Conditions there are similar to those in other areas of the deep sea, although more extreme, Dr Reina says. “Fish at such great depths tend to be fairly simple, with large mouths and stomachs and flabby muscles because they don’t swim a great deal.”
Many use bioluminescent lures to attract prey, he adds. “They have a sit-and-wait strategy, waiting for food to come along so they don’t expend energy searching for it.”
Most other animals living on or near the bottom of such deep trenches will also be small and simple, he says, although some invertebrates become very large. For example, 30-centimetre long prawns, called penaeids, have been found in several deep trenches.

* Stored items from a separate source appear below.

-- ==== Sys2Proof/Tests/WitnessUnits.lean ====
section
/-! SUPPORT. For each statement about ports, buffers, segments, synchronisation, copies, links and the package's units,
concrete states and operands that meet its hypotheses, at the ends of their ranges. Where a statement names the state `u`
that a function answers, the witness shows the answer's other part. -/

-- Each theorem is checked before the next: many waiting at once want a thread each.
set_option Elab.async false

namespace Sys2Proof.Tests

open Sys2Proof Sys2Proof.Machine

“We don’t really know why these invertebrates get so big,” Dr Reina says. “Overall, life is simple, [it] moves slowly and is scarce because of low food availability.”
Scientists are fishing for answers as part of the first systematic study of life in ocean trenches, which range in depth from 6000 metres to more than 11,000 metres. The Hadal Ecosystem Studies Program, or HADES, is global in scope and uses state-of-the-art submersibles and imaging equipment to scrutinise the composition, diversity and adaptations of life that plumb the ocean depths.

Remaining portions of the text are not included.